_What to do_:
Up to and including the line with "rintro ⟨hop, -⟩", restate the records below word for word, beginning with their first line.

Top of Data in this exercise

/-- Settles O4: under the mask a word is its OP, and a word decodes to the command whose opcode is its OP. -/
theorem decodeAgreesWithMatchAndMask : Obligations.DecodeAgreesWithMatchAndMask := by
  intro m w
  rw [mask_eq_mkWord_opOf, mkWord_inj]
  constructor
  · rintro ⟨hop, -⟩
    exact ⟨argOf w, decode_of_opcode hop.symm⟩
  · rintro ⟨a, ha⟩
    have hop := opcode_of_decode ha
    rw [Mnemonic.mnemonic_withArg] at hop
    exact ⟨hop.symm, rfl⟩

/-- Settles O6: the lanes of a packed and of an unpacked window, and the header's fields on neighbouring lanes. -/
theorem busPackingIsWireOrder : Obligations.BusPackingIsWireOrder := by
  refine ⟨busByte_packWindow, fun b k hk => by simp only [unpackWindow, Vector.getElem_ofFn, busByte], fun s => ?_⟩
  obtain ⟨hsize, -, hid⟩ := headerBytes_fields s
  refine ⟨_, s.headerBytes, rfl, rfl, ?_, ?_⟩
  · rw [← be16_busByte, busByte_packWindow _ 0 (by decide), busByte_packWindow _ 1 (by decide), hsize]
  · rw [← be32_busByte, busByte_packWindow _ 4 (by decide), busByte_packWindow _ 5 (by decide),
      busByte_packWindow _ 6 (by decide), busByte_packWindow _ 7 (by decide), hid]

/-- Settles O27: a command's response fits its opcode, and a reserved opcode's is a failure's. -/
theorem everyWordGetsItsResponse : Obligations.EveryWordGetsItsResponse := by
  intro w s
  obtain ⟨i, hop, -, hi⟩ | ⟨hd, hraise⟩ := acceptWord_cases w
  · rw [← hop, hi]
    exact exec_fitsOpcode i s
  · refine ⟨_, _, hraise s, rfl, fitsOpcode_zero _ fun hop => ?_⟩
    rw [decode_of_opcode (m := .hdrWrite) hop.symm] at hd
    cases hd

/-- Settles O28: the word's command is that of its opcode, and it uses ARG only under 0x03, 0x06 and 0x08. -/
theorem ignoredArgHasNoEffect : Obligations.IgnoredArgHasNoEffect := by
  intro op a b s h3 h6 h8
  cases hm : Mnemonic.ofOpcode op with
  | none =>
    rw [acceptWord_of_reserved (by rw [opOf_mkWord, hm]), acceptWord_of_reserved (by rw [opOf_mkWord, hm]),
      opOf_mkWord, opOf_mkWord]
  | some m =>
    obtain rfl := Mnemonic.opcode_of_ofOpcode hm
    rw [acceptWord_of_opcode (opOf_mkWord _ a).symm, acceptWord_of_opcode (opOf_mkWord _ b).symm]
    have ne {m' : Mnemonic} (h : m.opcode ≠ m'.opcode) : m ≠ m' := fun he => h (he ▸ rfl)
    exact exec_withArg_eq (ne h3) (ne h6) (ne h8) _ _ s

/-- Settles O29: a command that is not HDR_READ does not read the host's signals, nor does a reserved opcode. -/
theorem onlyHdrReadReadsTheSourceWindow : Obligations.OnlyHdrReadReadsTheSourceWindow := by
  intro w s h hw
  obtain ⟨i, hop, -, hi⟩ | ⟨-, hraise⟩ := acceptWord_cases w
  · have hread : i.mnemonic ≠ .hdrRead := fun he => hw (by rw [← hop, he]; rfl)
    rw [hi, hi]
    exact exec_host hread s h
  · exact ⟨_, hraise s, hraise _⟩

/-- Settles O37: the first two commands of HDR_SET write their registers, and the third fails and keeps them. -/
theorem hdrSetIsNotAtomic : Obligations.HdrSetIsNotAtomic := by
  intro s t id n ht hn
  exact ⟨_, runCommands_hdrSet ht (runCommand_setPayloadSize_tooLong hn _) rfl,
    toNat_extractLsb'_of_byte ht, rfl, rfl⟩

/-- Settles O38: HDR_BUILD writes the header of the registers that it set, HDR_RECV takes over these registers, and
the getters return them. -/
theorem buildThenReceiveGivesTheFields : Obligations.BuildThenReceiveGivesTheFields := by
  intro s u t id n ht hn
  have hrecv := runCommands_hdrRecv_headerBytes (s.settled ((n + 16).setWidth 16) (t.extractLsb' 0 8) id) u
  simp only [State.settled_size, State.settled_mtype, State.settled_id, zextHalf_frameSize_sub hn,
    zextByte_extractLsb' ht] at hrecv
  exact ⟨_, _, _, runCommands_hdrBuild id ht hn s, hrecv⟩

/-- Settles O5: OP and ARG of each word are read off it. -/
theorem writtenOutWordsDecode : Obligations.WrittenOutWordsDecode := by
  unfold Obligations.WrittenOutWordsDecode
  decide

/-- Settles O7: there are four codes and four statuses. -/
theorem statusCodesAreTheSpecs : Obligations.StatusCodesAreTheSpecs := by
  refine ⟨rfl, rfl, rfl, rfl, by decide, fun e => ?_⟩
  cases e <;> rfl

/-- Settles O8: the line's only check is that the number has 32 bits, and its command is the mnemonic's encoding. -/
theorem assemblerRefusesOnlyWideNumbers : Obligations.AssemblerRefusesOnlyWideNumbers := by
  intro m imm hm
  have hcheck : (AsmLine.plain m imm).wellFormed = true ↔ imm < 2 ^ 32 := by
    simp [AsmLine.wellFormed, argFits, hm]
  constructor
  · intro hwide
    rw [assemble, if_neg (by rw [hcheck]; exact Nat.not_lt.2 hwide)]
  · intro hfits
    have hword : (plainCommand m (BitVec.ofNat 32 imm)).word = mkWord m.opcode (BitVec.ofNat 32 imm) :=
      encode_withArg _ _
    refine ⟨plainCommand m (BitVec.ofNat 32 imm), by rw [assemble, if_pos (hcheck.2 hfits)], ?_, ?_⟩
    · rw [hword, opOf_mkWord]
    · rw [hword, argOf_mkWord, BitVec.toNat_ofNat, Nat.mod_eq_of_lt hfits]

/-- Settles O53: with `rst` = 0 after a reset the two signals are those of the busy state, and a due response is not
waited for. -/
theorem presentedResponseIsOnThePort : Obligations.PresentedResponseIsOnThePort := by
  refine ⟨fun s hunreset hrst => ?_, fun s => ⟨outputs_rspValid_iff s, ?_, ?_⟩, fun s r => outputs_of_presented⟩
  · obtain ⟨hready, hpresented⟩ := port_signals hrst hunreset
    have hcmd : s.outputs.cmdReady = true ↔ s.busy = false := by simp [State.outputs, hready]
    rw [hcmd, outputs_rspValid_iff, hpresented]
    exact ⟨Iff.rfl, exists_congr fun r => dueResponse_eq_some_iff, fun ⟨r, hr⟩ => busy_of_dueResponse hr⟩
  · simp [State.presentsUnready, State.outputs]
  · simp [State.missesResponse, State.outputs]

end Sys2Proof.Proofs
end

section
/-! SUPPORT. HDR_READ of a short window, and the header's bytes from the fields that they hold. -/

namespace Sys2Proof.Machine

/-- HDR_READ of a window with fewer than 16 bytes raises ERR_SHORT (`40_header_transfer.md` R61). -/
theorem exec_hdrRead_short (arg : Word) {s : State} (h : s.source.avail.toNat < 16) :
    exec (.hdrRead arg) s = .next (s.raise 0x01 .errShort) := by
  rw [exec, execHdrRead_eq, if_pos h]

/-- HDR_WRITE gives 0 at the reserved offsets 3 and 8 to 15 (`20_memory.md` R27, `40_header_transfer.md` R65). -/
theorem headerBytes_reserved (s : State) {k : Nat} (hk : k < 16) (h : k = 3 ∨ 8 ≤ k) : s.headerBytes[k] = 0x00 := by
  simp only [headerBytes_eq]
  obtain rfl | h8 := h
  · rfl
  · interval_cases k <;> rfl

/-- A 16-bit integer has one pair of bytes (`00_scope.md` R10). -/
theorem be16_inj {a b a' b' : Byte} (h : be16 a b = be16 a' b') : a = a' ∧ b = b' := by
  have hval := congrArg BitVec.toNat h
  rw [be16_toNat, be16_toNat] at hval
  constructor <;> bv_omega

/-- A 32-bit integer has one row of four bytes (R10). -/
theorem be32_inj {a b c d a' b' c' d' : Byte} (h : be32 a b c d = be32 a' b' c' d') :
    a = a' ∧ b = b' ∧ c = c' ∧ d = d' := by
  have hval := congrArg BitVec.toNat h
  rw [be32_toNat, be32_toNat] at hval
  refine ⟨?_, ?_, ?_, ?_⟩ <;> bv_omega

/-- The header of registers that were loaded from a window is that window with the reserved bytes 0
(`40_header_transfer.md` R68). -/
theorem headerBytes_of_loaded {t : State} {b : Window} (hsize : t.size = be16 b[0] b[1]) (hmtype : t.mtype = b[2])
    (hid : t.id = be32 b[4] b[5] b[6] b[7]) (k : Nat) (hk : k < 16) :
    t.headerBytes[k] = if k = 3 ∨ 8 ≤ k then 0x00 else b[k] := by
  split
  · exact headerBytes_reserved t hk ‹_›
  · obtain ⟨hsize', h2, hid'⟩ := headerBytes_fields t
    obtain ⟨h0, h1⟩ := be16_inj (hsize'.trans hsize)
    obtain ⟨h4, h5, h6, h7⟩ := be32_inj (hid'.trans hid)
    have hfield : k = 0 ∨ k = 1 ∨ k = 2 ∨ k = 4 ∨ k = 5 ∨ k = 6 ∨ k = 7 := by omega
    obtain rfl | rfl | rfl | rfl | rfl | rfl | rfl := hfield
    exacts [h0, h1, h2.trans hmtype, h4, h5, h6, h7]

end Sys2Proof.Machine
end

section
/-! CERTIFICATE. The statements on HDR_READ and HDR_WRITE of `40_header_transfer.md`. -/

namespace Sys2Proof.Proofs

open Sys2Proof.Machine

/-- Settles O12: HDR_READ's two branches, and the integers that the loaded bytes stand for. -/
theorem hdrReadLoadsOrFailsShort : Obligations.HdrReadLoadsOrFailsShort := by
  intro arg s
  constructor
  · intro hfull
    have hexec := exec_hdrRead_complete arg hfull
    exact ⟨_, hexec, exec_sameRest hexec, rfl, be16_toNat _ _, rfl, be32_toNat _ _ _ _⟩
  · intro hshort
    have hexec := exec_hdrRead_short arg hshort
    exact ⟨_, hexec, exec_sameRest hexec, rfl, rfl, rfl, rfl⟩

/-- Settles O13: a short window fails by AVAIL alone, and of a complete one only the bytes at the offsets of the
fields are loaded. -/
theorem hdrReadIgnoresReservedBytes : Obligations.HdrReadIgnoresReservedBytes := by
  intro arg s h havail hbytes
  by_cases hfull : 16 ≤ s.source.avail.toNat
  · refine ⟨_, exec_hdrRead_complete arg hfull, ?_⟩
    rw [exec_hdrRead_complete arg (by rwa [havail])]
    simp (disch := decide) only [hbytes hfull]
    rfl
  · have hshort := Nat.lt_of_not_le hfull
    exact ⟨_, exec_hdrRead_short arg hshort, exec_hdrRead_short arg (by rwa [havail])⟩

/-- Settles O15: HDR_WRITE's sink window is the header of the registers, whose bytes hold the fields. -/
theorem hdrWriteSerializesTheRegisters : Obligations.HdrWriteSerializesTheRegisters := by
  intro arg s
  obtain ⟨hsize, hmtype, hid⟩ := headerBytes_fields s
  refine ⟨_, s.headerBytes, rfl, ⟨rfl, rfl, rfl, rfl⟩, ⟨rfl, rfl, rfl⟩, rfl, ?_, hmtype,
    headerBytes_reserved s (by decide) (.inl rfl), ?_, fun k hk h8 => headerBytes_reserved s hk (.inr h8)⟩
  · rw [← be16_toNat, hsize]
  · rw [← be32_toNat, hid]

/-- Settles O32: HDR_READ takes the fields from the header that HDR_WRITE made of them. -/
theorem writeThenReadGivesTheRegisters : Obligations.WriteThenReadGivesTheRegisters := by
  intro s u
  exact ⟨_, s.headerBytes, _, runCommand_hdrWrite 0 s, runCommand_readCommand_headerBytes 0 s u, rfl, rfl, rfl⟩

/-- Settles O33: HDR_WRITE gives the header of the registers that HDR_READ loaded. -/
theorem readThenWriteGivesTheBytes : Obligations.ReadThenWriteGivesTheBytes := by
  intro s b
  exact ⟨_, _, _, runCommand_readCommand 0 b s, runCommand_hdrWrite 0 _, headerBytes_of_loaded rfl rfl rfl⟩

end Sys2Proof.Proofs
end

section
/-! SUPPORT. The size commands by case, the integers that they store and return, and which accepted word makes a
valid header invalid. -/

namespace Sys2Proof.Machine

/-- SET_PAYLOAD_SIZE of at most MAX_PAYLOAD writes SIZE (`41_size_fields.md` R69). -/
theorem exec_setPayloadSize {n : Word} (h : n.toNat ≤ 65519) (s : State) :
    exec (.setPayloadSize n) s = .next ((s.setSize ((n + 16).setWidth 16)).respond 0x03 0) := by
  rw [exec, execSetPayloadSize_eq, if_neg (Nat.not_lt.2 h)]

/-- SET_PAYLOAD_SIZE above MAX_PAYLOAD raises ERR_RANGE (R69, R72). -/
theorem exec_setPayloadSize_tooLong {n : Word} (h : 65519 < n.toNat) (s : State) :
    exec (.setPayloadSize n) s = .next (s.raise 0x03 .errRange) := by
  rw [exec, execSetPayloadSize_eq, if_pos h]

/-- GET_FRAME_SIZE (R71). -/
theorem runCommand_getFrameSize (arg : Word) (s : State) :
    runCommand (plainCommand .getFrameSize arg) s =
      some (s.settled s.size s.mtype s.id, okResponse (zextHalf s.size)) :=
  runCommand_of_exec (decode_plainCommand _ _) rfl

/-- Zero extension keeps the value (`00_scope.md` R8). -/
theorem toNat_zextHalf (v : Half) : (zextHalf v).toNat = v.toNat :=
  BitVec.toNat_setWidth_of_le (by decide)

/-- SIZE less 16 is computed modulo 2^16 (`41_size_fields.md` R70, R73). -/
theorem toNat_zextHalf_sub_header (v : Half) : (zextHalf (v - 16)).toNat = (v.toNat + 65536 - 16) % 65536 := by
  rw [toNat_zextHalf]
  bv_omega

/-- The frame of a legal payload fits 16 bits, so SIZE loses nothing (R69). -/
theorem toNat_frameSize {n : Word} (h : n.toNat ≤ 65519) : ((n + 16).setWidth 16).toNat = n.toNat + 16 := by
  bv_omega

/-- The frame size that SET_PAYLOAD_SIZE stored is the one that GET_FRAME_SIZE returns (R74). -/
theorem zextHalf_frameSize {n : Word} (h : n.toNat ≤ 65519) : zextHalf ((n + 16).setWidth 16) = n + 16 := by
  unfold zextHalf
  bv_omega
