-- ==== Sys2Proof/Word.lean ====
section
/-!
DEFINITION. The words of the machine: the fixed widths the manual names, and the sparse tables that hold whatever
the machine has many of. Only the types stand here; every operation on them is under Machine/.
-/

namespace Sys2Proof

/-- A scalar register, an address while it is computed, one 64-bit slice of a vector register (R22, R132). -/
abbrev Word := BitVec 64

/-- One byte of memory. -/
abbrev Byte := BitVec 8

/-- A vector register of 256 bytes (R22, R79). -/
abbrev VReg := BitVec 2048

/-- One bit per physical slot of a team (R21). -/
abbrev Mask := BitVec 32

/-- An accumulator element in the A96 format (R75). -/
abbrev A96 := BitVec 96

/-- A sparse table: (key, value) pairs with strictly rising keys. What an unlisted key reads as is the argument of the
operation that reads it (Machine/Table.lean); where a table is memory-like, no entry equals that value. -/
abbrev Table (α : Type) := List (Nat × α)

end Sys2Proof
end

Bottom of Data in this exercise

_Answer area_:
/-- Settles O4: under the mask a word is its OP, and a word decodes to the command whose opcode is its OP. -/
theorem decodeAgreesWithMatchAndMask : Obligations.DecodeAgreesWithMatchAndMask := by
  intro m w
  rw [mask_eq_mkWord_opOf, mkWord_inj]
  constructor
  · rintro ⟨hop, -⟩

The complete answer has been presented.